Metrics - Stanza

The pkg/metrics package provides a column-oriented time-series database for recording, querying, and automatically pruning application metrics. It replaces external monitoring stacks (Prometheus, Grafana) and analytics platforms (PostHog, Google Analytics) with a single, zero-dependency engine that runs inside your Stanza process.

import "github.com/stanza-go/framework/pkg/metrics"

Creating a store

Create a metrics store with a directory path and optional configuration:

store := metrics.New("/path/to/metrics",
    metrics.WithSystemMetrics(),
    metrics.WithLogger(logger),
)

All metric data — partitions, series registry, column files — is persisted under the given directory. The directory is created automatically on Start.

Options

Option	Default	Description
`WithRetention(d)`	`30 * 24h`	Data retention period; partitions older than this are pruned hourly
`WithFlushInterval(d)`	`5s`	How often the in-memory buffer is flushed to disk
`WithFlushSize(n)`	`1024`	Buffer size that triggers an immediate flush
`WithSystemMetrics()`	disabled	Enables Go runtime metrics collection every 10 seconds
`WithLogger(l)`	—	Logger for start/stop, flush errors, and prune operations

Lifecycle integration

The store must be started before recording and stopped on shutdown. Integrate with the lifecycle system:

lc.Append(lifecycle.Hook{
    OnStart: store.Start,
    OnStop:  store.Stop,
})

Start creates the data directory, loads the series registry, and launches background goroutines for periodic flushing, pruning, and optional system metrics collection.

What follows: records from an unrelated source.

-- ==== Sys2Proof/Machine/Availability.lean ====
section
/-! DEFINITION. Isolation and restart of regions (01 R17; 16 R453 to R457). -/

namespace Sys2Proof.Machine

/-- Memory of a range initialised: zero, valid, not poisoned (05 R150). -/
def State.clearRange (s : State) (a n : Nat) : State :=
  { s with
    mem := s.mem.filter (fun p => !(a ≤ p.1 && p.1 < a + n))
    poison := s.poison.filter (fun p => !(a / 32 ≤ p.1 && p.1 < (a + n) / 32))
    upsets := s.upsets.filter (fun p => !(a / 32 ≤ p.1 && p.1 < (a + n) / 32))
    wbQueue := s.wbQueue.filter (fun u => !(a / 32 ≤ u && u < (a + n) / 32)) }

/-- The region that holds an address, none where it belongs to no region that can be isolated (01 R16). -/
def placeRegion (a : Nat) : Option Nat :=
  match placeOf a with
  | .scratch f _ => some (f.val / 4)
  | .lineStore => some 4
  | .host => some 6
  | .beam _ => some 6
  | _ => none

/-- A descriptor has its source or its destination in a region (08 R219). -/
def DmaDesc.inRegion (d : DmaDesc) (r : Nat) : Bool :=
  (if d.srcKind = 1 then r == 5 else placeRegion d.src == some r) ||
  (if d.transform = 3 then false
   else if d.circ then match d.region with | some (f, _) => f.val / 4 == r | none => false
   else placeRegion d.dst == some r)

/-- The event source of a block of a region (12 R347; log 35). -/
def blockSource (r b : Nat) : Nat :=
  if r < 4 then
    if b < 4 then 0x0100 + 4 * r + b else if b = 4 then srcEngine r
    else if b < 7 then 0x0640 + r else 0x0100 + 4 * r
  else if r = 4 then srcImg
  else if r = 5 then (if b < 16 then srcConv b else srcWave)
  else if r = 6 then
    if b = 0 then 0x0409 else if b = 1 then 0x040A else if b < 4 then 0x0400 + (b - 2)
    else if b = 4 then 0x0440 else if b = 5 then srcBeam else if b = 6 then srcEngine 4
    else if b = 7 then srcAperture else srcHbm
  else if b = 3 then 0x0503 else if b = 1 then 0x0504 else srcHost

/-- What a region event reports: the record with its ACTION and the FAULT record (R453, R456, R457). -/
def State.regionReport (s : State) (r block status action cause : Nat) : State :=
  let s := s.errorRec status r block 0 2 action (leBytes 2 cause)
  s.fault status (blockSource r block) r block 0 (leBytes 2 cause)

/-! ### Isolation (01 R17; R453, R454) -/

/-- The READY bits of a region (R454; log 35). -/
def readyBits (r : Nat) : List Nat :=
  if r < 4 then [5 + r] else if r = 4 then [9] else if r = 5 then [10, 11] else [12, 13, 15, 16]

/-- Every descriptor of a region's engine, and every one that reads or writes the region, is aborted (08 R219). -/
def State.abortRegion (s : State) (r : Nat) : State :=
  (List.range 40).foldl (fun s n =>
    let e := fin5 (n / 8)
    let c := fin8 n
    let own := dmaRegion e == r
    if own || (s.chan e c).desc.inRegion r then s.askAbort e c own else s) s

/-- A Facet stops: the rest of its program, its unpublished pushes and its held records are gone, and its tick
is invalid. -/
def State.stopFacet (s : State) (f : Fin 16) : State :=
  s.updFacet f (fun x => { x with prog := [], emits := [], phase := .ended, invalid := true, flags := [] })

/-- What isolation does to the blocks of a region (R454). -/
def State.haltBlocks (s : State) (r : Nat) : State :=
  if r < 4 then (List.range 4).foldl (fun s i => s.stopFacet (fin16 (4 * r + i))) s
  else if r = 4 then s.sensorStandby []
  else if r = 5 then s.holdNow.updWav (fun w => { w with
    conv := w.conv.map (fun c => { c with pend := [], core := ⟨[], c.core.freeAt⟩ })
    spare := ⟨[], w.spare.freeAt⟩, pair := none, reqs := [], handover := none })
  else
    let s : State := { s with ap := { s.ap with sealed := true } }
    let s := (List.range 2).foldl (fun s p => if s.net.port[fin2 p].up then s.portDown (fin2 p) else s) s
    s.updHost (fun h => { h with pcieUp := false })

/-- A region is isolated for a cause, 0 for REGION_RESTART (R453). -/
def State.isolate (s : State) (r : Fin 7) (block cause : Nat) : State :=
  if s.err.isolated.getLsbD r.val then s
  else
    let s := s.abortRegion r.val
    let s := s.updErr (fun e => { e with isolated := e.isolated ||| BitVec.ofNat 7 (2 ^ r.val) })
    let s := (readyBits r.val).foldl (fun s b => s.setReady b false) (s.haltBlocks r.val)
    (s.syncGates srcPower).regionReport r.val block 0x0800 2 cause

/-- Automatic restarts of a region within the last 3,600 s (R455). -/
def State.autoCount (s : State) (r : Nat) : Nat :=
  (s.err.autoTimes.filter (fun p => p.2 == r && s.tk.now < p.1 + 3600000000000)).length

/-- REGION_ISOLATION (R453, R455): an error isolates its region; after three automatic restarts within the hour
it stays so until REGION_RESTART. Nothing reports an unassigned cause (12 R360), so with one there is no such event. -/
def execRegionIsolation (r : Fin 7) (block : Byte) (cause : Half) (s : State) :
    Host.Outcome State Fault Refusal :=
  if s.err.isolated.getLsbD r.val || !statusCodes.contains cause.toNat then .next s
  else
    let s := s.isolate r block.toNat cause.toNat
    .next (if 3 ≤ s.autoCount r.val then
      s.updErr (fun e => { e with manual := e.manual ||| BitVec.ofNat 7 (2 ^ r.val) }) else s)

/-! ### Restart (R455 to R457) -/

/-- A region is shed at a stage, so its restart is held (R457). -/
def shedRegion (stage r : Nat) : Bool :=
  3 ≤ stage || (decide (2 ≤ stage) && decide (1 ≤ r) && decide (r ≤ 4))

def regionBit (r : Nat) : BitVec 7 := BitVec.ofNat 7 (2 ^ r)

/-- The PLLs that serve one region alone. -/
def regionPlls (r : Nat) : List (Fin 9) := if r = 4 then [4] else if r = 5 then [5] else if r = 6 then [6, 7] else []

/-- The clocks of a restarting region are ungated and judged (R456 step 1); the FACET domain, which every Prism uses, has
been judged already. -/
def State.startClocks (s : State) (r : Nat) : State :=
  (s.updPwr (fun p => { p with
    pll := (regionPlls r).foldl (fun v (d : Fin 9) => if v[d] = .good then v.set d (.judging 0) else v) p.pll })).syncGates srcPower

/-- A restart begins, joins the one in progress, or is held while the region is shed (R455, R457). -/
def State.beginRestart (s : State) (r : Fin 7) : State :=
  if s.err.restarting.getLsbD r.val then s
  else
    let held := shedRegion s.pwr.shed r.val
    let s := (s.isolate r 0 0).updErr (fun e => { e with
      restarting := e.restarting ||| regionBit r.val
      manual := e.manual &&& ~~~(regionBit r.val)
      heldRestart := if held then e.heldRestart ||| regionBit r.val else e.heldRestart })
    if held then s else s.startClocks r.val

/-- Restarts held by shedding that may run at a stage begin. -/
def State.releaseRestarts (s : State) : State :=
  (List.range 7).foldl (fun s r =>
    if s.err.heldRestart.getLsbD r && !shedRegion s.pwr.shed r then
      (s.updErr (fun e => { e with heldRestart := e.heldRestart &&& ~~~(regionBit r) })).startClocks r
    else s) s

/-- The regions of a mask restarted (R455). -/
def State.restartMask (s : State) (mask : Nat) : State :=
  (List.range 7).foldl (fun s r => if bitOf mask r then s.beginRestart ⟨r % 7, Nat.mod_lt _ (by decide)⟩ else s) s

/-- A restart that a REGION_RESTART waits for has ended; the command completes with the last one (R455). -/
def State.restartEnded (s : State) (r : Nat) (ok : Bool) : State :=
  if !s.err.restartWait.getLsbD r then s
  else
    let s := s.updErr (fun e => { e with
      restartWait := e.restartWait &&& ~~~(regionBit r)
      restartDone := if ok then e.restartDone ||| regionBit r else e.restartDone })
    if s.err.restartWait ≠ 0 then s
    else match s.host.fg with
      | some a =>
        match a.desc.cmd with
        | .regionRestart mask =>
          s.completeLater a (if s.err.restartDone.toNat = mask.toNat then 0 else 0x0802)
            (leBytes 2 s.err.restartDone.toNat) []
        | _ => s
      | none => s

/-- A restart fails: the region stays isolated (R457). -/
def State.restartFails (s : State) (r : Fin 7) : State :=
  let s := s.updErr (fun e => { e with
    restarting := e.restarting &&& ~~~(regionBit r.val), manual := e.manual ||| regionBit r.val })
  ((s.syncGates srcPower).regionReport r.val 0 0x0802 4 0).restartEnded r.val false

/-- The circular regions that an image declares for a Facet (02 R48). -/
def Image.facetRegions (im : Image) (f : Nat) : Vector RegionSt 16 :=
  let ds := match im.res.find? (fun r => r.facet == f) with | some r => r.regions | none => []
  Vector.ofFn (fun (i : Fin 16) => match ds[i.val]? with
    | some d => if d.size = 0 then RegionSt.vacant else RegionSt.ofDecl d
    | none => RegionSt.vacant)

/-- Facets of a set take the regions of an image, set empty. -/
def State.loadRegions (s : State) (im : Image) (p : Nat → Bool) : State :=
  (List.range 16).foldl (fun s f =>
    if p f then
      (s.updFacet (fin16 f) (fun x => { x with regions := im.facetRegions f })).emptyRegions (fin16 f)
    else s) s

/-- A Facet's blocks reset; the figures of STATS are counters and stay (R461). -/
def Facet.cleared (x : Facet) : Facet :=
  { Facet.reset with
    validTicks := x.validTicks, invalidTicks := x.invalidTicks, suspendedTicks := x.suspendedTicks
    overruns := x.overruns, overrunSec := x.overrunSec, phase := .ended, invalid := x.invalid }

/-- A DMA engine reset: descriptors still draining end first. -/
def State.resetEngine (s : State) (e : Fin 5) : State :=
  let s := (List.range 8).foldl (fun s c => match (s.chan e (fin8 c)).phase with
    | .aborting h b => s.abortEnds e (fin8 c) h b
    | _ => s) s
  let s := s.updHbm (fun h => { h with waiting := h.waiting.filter (fun w => !w.user.ofEngine e.val) })
  { s with dma := s.dma.set e Engine.reset }

/-- Steps 1 to 3 of a restart: blocks reset, memories initialised, configuration loaded again from the active
image (R456; log 35). -/
def State.restartSteps (s : State) (r : Nat) : State :=
  if r < 4 then
    let s := s.resetEngine (fin5 r)
    let s := (s.setExp (fin4 r) []).setCnd (fin4 r) none
    let s := (List.range 4).foldl (fun s i =>
      let f := fin16 (4 * r + i)
      (s.updFacet f Facet.cleared).clearRange (unitAddr f 0) 0x800000) s
    match s.sched.active with
    | some im => s.loadRegions im (fun f => f / 4 == r)
    | none => s
  else if r = 4 then
    let s := s.clearRange lineBase 0x600000
    let c := s.sched.active.bind (·.objective)
    s.updImg (fun m => { m with
      cfg := if s.sched.running then c else none
      sets := [], now := (match c with | some o => Settings.ofCfg o | none => m.now), settling := true
      streams := m.streams.map (fun x => { StreamSt.reset with skipped := x.skipped }), trigs := []
      mode := if c.isSome && s.sched.running then .leaving s.tk.now else .standby, stopping := false })
  else if r = 5 then
    s.updWav (fun w => { w with
      refOn := true, refSince := s.tk.now, refFault := false, refReady := false
      conv := w.conv.map (fun c => { c with queue := [] })
      inputs := match w.cfg with
        | some c => Vector.ofFn (fun (i : Fin 64) =>
            ⟨(c.inp i.val).offset, (c.inp i.val).gain, [], true, none, []⟩)
        | none => w.inputs
      windows := Vector.replicate 8 none, oldWindows := [], openWire := none })
  else s.resetEngine 4

/-- Block numbers of a converter that fell due while its region was isolated, the open block among them, are
spent (R454). -/
def State.spendBlocks (s : State) (k : Fin 16) : Nat → State
  | 0 => s
  | n + 1 =>
    let c := s.wav.conv[k]
    if c.seq * 256 < c.idx then (s.dropBlock k c.seq).spendBlocks k n else s

/-- Step 4: the region rejoins with its READY bits (R456, R447). -/
def State.rejoinBlocks (s : State) (r : Nat) : State :=
  if r < 4 then
    let s := match s.sched.active with | some im => s.loadRegions im (fun f => f / 4 == r) | none => s
    s.setReady (5 + r) true
  else if r = 4 then s.setReady 9 true
  else if r = 5 then
    let s := (List.range 16).foldl (fun s k =>
      let c := s.wav.conv[fin16 k]
      s.spendBlocks (fin16 k) (c.idx / 256 + 1 - c.seq)) s
    if s.wav.refReady then (s.setReady 10 true).setReady 11 true else s
  else
    let s := s.beam.peers.foldl (fun s p => if p.up then s.peerLost p.index else s) s
    let s := s.updBeam (fun b => { b with
      rx := Vector.replicate 16 none, tx := Vector.replicate 16 none, remote := [] })
    { s with ap := { s.ap with sealed := false } }.setReady 16 true

/-- Steps 4 and 5: the region is in service again (R456). -/
def State.rejoin (s : State) (r : Fin 7) : State :=
  let s := s.rejoinBlocks r.val
  let s := s.updErr (fun e => { e with
    isolated := e.isolated &&& ~~~(regionBit r.val), restarting := e.restarting &&& ~~~(regionBit r.val)
    rejoin := e.rejoin &&& ~~~(regionBit r.val) })
  (s.regionReport r.val 0 0x0801 3 0).restartEnded r.val true

/-- A region whose steps are done may rejoin at the edge of a tick (R456, R457; log 35); Analog, while its converters run,
at a block boundary. -/
def State.rejoinNow (s : State) (r tick time : Nat) : Bool :=
  match s.runningImage with
  | none => true
  | some im =>
    if r < 4 then tick % im.h == 0
    else if r = 4 then match s.img.cfg with
      | some c => tick % c.frameTicks == 0 && s.frameReady c tick time
      | none => true
    else r != 5 || s.wav.cfg.isNone

/-- Analog rejoins when a block of a converter has just ended (R456): the trigger before has left its sample count at a
multiple of 256. -/
def State.rejoinBlock (s : State) (was : Nat) : State :=
  match s.wav.cfg with
  | some c =>
    if s.err.rejoin.getLsbD 5 && s.wav.trig != was && (List.range 16).any (fun k =>
        bitOf c.activeMask k && was % (c.ent k).div == 0 && (s.wav.conv[fin16 k]).idx % 256 == 0) then s.rejoin 5
    else s
  | none => s

/-- Regions that rejoin at the edge of a tick. -/
def State.rejoinAt (s : State) (tick time : Nat) : State :=
  (List.range 7).foldl (fun s r =>
    if s.err.rejoin.getLsbD r && s.rejoinNow r tick time then s.rejoin ⟨r % 7, Nat.mod_lt _ (by decide)⟩
    else s) s

end Sys2Proof.Machine
end

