-- ==== Sys2Proof/Machine/Counters.lean ====
section
/-! DEFINITION. Counter groups and their dump, snapshots, schedule figures (16 R461 to R465), reading the
journal (12 R359), and results written to a DST (12 R341). -/

namespace Sys2Proof.Machine

/-! ### Counter groups (R462; log 20) -/

/-- A group: source, the clock node of its block where one can stop, the region of its block, and the counter
keys in order. -/
structure CtrGroup where
  src : Nat
  node : Option Nat
  region : Option Nat
  keys : List Nat

/-- Counters `lo` to `lo + n - 1` of a group. -/
def ctrRange (src lo n : Nat) : List Nat := (List.range n).map (fun i => ctrKey src (lo + i))

/-- Counters of a DMA channel (08 R223): POLLS only on host channels; with channel 0 the engine's own (log 151). -/
def dmaKeys (e : Fin 5) (c : Fin 8) : List Nat :=
  let s := srcDma e c
  ctrRange s 0 5 ++ (if c.val = 0 then [ctrKey s eBucketWait, ctrKey s eBufferFull] else []) ++ ctrRange s 5 2 ++
  (if isHostChan e c then [ctrKey s dPolls] else []) ++ [ctrKey s dPoisoned] ++
  ctrRange s 24 dmaStatuses.length

/-- The counter groups, ascending by source; the history marks and the template status words follow 0x0530. -/
def ctrGroupsLow (peers : List Nat) : List CtrGroup :=
  (List.range 16).map (fun f => ⟨0x0100 + f, some (9 + f), some (f / 4), ctrRange (0x0100 + f) 0 80⟩) ++
  [⟨srcImg, some 28, some 4, ctrRange srcImg 0 26⟩] ++
  (List.range 64).map (fun i => ⟨srcInput i, some 30, some 5, [ctrKey (srcInput i) 0]⟩) ++
  (List.range 16).map (fun k => ⟨srcConv k, some 30, some 5, ctrRange (srcConv k) 0 10⟩) ++
  [⟨srcWave, some 30, some 5, ctrRange srcWave 0 18⟩] ++
  (List.range 2).map (fun p => ⟨0x0400 + p, some (33 + p), some 6, ctrRange (0x0400 + p) 0 13⟩) ++
  [⟨srcAperture, none, some 6, ctrRange srcAperture 0 5 ++ ctrRange srcAperture 8 5⟩] ++
  (List.range 32).map (fun t => ⟨0x0440 + t, some 32, some 6, ctrRange (0x0440 + t) 0 4⟩) ++
  [⟨srcTime, none, none, ctrRange srcTime 0 2⟩, ⟨srcHost, none, none, ctrRange srcHost 0 4⟩,
   ⟨0x0503, none, none, ctrRange 0x0503 0 5⟩, ⟨srcHbm, some 25, none, ctrRange srcHbm 0 120⟩] ++
  (List.range 8).map (fun k => ⟨0x0510 + k, none, none, ctrRange (0x0510 + k) 0 2⟩) ++
  [⟨srcBeam, some 32, some 6,
    (List.range 6).flatMap (fun i => peers.map (fun p => ctrKey srcBeam (bCtr p i)))⟩]

/-- The groups of the engines, after the two record groups. -/
def ctrGroupsHigh : List CtrGroup :=
  (List.range 40).map (fun n =>
    let e := fin5 (n / 8)
    ⟨0x0600 + n, none, some (dmaRegion e), dmaKeys e (fin8 n)⟩) ++
  (List.range 4).map (fun p => ⟨0x0640 + p, none, some p,
    ctrRange (0x0640 + p) 0 10 ++ ctrRange (0x0640 + p) 16 8⟩)

/-- A group as the dump shows it: source, flags, values. -/
def Shadow.group (sh : Shadow) (g : CtrGroup) : Nat × Nat × List Nat :=
  let stopped := match g.node with | some n => !sh.gates.getLsbD n | none => false
  let isolated := match g.region with | some r => sh.isolated.getLsbD r | none => false
  (g.src, (if stopped then 1 else 0) + (if isolated then 2 else 0),
    g.keys.map (fun k => sh.cnt.get k))

/-- Every group of a shadow. -/
def Shadow.groups (sh : Shadow) : List (Nat × Nat × List Nat) :=
  (ctrGroupsLow sh.peers).map sh.group ++ [(0x05F0, 0, sh.marks), (0x05F1, 0, sh.tmpl)] ++
  ctrGroupsHigh.map sh.group

/-- Directory entries, with the offset of each group's first value. -/
def dirBytes : Nat → List (Nat × Nat × List Nat) → List Byte
  | _, [] => []
  | off, (src, flags, vs) :: gs =>
    leBytes 2 src ++ leBytes 2 flags ++ leBytes 4 vs.length ++ leBytes 4 off ++ zeroBytes 4 ++
    dirBytes (off + 8 * vs.length) gs

/-- The counter dump of a shadow (R462). -/
def Shadow.dump (sh : Shadow) : List Byte :=
  let gs := sh.groups
  let vals := gs.flatMap (fun g => g.2.2)
  let first := 0x40 + 16 * gs.length
  leBytes 4 0x54434C50 ++ leBytes 2 0x0100 ++ leBytes 2 gs.length ++
  leBytes 4 (first + 8 * vals.length) ++ zeroBytes 4 ++ leBytes 8 sh.tick ++ leBytes 8 sh.time ++
  leBytes 4 sh.count ++ leBytes 1 sh.origin ++ zeroBytes 27 ++ dirBytes first gs ++
  vals.flatMap (leBytes 8)

/-! ### Snapshots (R461, R463, R464) -/

/-- The history marks as words (R462). -/
def State.markWords (s : State) : List Nat :=
  s.hbm.marks.toList.flatMap (fun m => [m.addr / 2 * 2 + (if m.stale then 1 else 0), m.time])

/-- The template status table of the active image as words (R462). -/
def State.tmplWords (s : State) : List Nat :=
  match s.sched.active with
  | none => []
  | some im => (List.range im.templates.length).flatMap (fun i =>
    match s.tmplStatus.find? (fun t => t.idx == i) with
    | some t => [t.status + t.residue * 2 ^ 32, t.time, t.seq]
    | none => [0, 0, 0])

/-- The counters as a snapshot copies them, those held elsewhere in the state among them. -/
def State.liveCounters (s : State) : NMap :=
  (((s.cnt.set (ctrKey srcHbm 97) s.hbm.poison.length).set (ctrKey srcHbm hLowDeficit)
    (33554432 - s.ctr srcHbm hLowDeficit)).set (ctrKey srcHbm 118) (toBits 64 (s.hbm.tempMax / 16))).set
    (ctrKey srcImg 25) (toBits 64 s.img.tempMax)

/-- Values "since the last snapshot" begin again (R461). -/
def State.restartExtremes (s : State) : State :=
  let s := s.setCtr srcHbm hLowDeficit (33554432 - s.hbm.bucket)
  let s := s.updHbm (fun h => { h with tempMax := h.temp })
  s.updImg (fun m => { m with tempMax := m.theta })

/-- A snapshot taken at the edge of its tick; origin 0 SNAP_CTL, 1 SNAPSHOT, 2 GLOBAL_OP. -/
def State.takeSnapshot (s : State) (origin : Nat) : State :=
  let n := s.err.snapCount + 1
  let sh : Shadow := ⟨s.tk.tick, s.tk.edge, n, origin, s.liveCounters, s.pwr.gates, s.err.isolated,
    s.beam.peers.map (·.index), s.markWords, s.tmplWords⟩
  let s := s.restartExtremes
  let s := s.updErr (fun e => { e with snap := none, shadow := some sh, snapCount := n })
  let s := s.updHost (fun h => { h with snapDone := true })
  s.event 0x0050 0x0505 0 (leBytes 8 sh.tick ++ leBytes 4 n ++ leBytes 1 origin)

/-- A snapshot is pending, whatever named it (R463). -/
def State.snapPending (s : State) : Bool :=
  s.err.snap.isSome || s.beam.ops.any (fun o => o.kind == 2 && (o.root || o.here))

/-- A snapshot armed for a tick: refused as less than two ticks after acceptance at tick `acc`, as passed already (log
148), or while another is pending (R463). -/
def State.armSnapshot (s : State) (acc tick origin : Nat) : Bool × State :=
  if tick < acc + 2 || tick ≤ s.tk.tick || s.snapPending then (false, s)
  else (true, s.updErr (fun e => { e with snap := some (tick, origin) }))

/-! ### Schedule figures (R465) -/

/-- What STATS writes about the active image. -/
def State.figures (s : State) (im : Image) : List Byte :=
  let facet (f : Fin 16) : List Byte :=
    if bitOf im.mask f.val then
      let x := s.facets[f]
      leBytes 8 x.validTicks ++ leBytes 8 x.invalidTicks ++ leBytes 8 x.suspendedTicks ++ leBytes 8 x.overruns
    else zeroBytes 32
  leBytes 4 0x54534C50 ++ leBytes 2 0x0100 ++ leBytes 2 im.focus.length ++
  leBytes 4 (0x280 + 16 * im.focus.length) ++ zeroBytes 4 ++ leBytes 8 s.tk.tick ++
  leBytes 8 s.sched.startTick ++ fitBytes 32 im.head ++ leBytes 4 im.id ++ leBytes 4 im.version ++
  leBytes 8 s.sched.validTicks ++ leBytes 8 s.sched.invalidTicks ++ leBytes 8 s.sched.suspendedTicks ++
  zeroBytes 32 ++ (List.range 16).flatMap (fun f => facet (fin16 f)) ++ im.focus.flatMap (fitBytes 16)

/-! ### Reading the journal (12 R359) -/

/-- One entry with its poisoned pieces, from the ring in Control SRAM (16 R458), else from the mirror under the control
bucket. -/
def State.journalEntry (s : State) (i : Nat) : List Byte × List Nat × State :=
  let a := if s.jnl.ringFrom ≤ i then journalBase + i % 16384 * 64 else s.mirrorSlot i
  let (b, bads, s) := s.readDev a 64
  (b, bads.map (· - a / 32), if inHbm a then s.takeControl 64 else s)

/-- Entries from an index on, with the poisoned pieces among them; `k` pieces come before. -/
def State.journalEntries (s : State) (i k : Nat) : Nat → List Byte × List Nat × State
  | 0 => ([], [], s)
  | n + 1 =>
    let (b, bads, s) := s.journalEntry i
    let (bs, rest, s) := s.journalEntries (i + 1) (k + 2) n
    (b ++ bs, bads.map (· + k) ++ rest, s)

/-! ### Results written to a DST (12 R341) -/

/-- The pieces at a destination that bytes from poisoned pieces reach. -/
def reachedBy (a : Nat) (bads : List Nat) : List Nat :=
  (bads.flatMap (fun b => [(a % 32 + 32 * b) / 32, (a % 32 + 32 * b + 31) / 32])).eraseDups

/-- Bytes written at any address by the control processor, what lies beside them kept, poisoned pieces as 08 R215 delivers
them; HBM is written under the control bucket (06 R166). -/
def State.writeControl (s : State) (a : Nat) (bs : List Byte) (bads : List Nat) : State :=
  if bads.isEmpty then
    let s := s.writeMerged a bs
    if inHbm a then (s.takeControl bs.length).markWrite a bs.length else s
  else if keepsPoison a then
    let w := s.writeMergedBad a bs (reachedBy a bads)
    let s := if inHbm a then (w.1.takeControl bs.length).markWrite a bs.length else w.1
    if w.2 then s.tickFault 0x0841 srcHbm 6 (16 + chanOf a) a else s
  else s.writeMerged a (zeroBad bads bs)

/-- A range that the control processor may write for a command: where the Edge engine may, but for Beam
windows (12 R341; log 34). -/
def State.dstOk (s : State) (a n : Nat) : Bool :=
  (match placeOf a with | .beam _ => false | _ => true) && s.canWrite 4 a n

/-- A result written to DST through the Aperture as status: 0, or the status of a blocked one (log 34). HBM that has come
under protection since the command was accepted takes no write (02 R56; 06 R160; log 152). -/
def State.writeResult (s : State) (a : Nat) (bs : List Byte) (bads : List Nat) : Nat × State :=
  if bs.isEmpty then (0, s)
  else if !s.dstOk a bs.length then (0x0010, s)
  else if placeOf a = .host then
    let ok := s.classPasses .status bs.length
    let s := s.judged .pcie ok
    if ok then (0, s.writeControl a bs bads) else (0x0103, s)
  else (0, s.writeControl a bs bads)

/-- BACKGROUND_RESULT_WRITTEN (12 R339): STATS, READ_COUNTERS or READ_JOURNAL writes its result and completes. -/
def execBackgroundResultWritten (opcode : Half) (s : State) : Host.Outcome State Fault Refusal :=
  match s.bgOf opcode.toNat with
  | none => .next s
  | some a =>
    let done (dst : Nat) (result : List Byte) : Host.Outcome State Fault Refusal :=
      let (st, s) := s.writeResult dst a.data a.bads
      .next (s.completeLater a st (if st = 0 then result else []) []).noteIdle
    match a.desc.cmd with
    | .stats dst _ => done dst.toNat (leBytes 4 a.data.length)
    | .readCounters dst _ => done dst.toNat (leBytes 4 a.data.length ++ zeroBytes 4 ++ leBytes 8 a.num)
    | .readJournal _ n dst => done dst.toNat (leBytes 4 n.toNat ++ zeroBytes 4 ++ leBytes 8 a.num)
    | _ => .next s

end Sys2Proof.Machine
end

Stop flushes remaining buffered data, closes all partitions, saves the series registry, and waits for all background goroutines to finish.

Recording metrics

Record writes a metric sample with a name, value, and optional labels:

store.Record("http_requests", 1, "method", "GET", "status", "200")
store.Record("order_total", 49.99, "currency", "USD")
store.Record("cpu_usage", 0.85)

Labels are alternating key-value string pairs. An odd trailing label is ignored. Samples are buffered in memory and flushed to disk periodically (every 5 seconds by default) or when the buffer reaches flushSize.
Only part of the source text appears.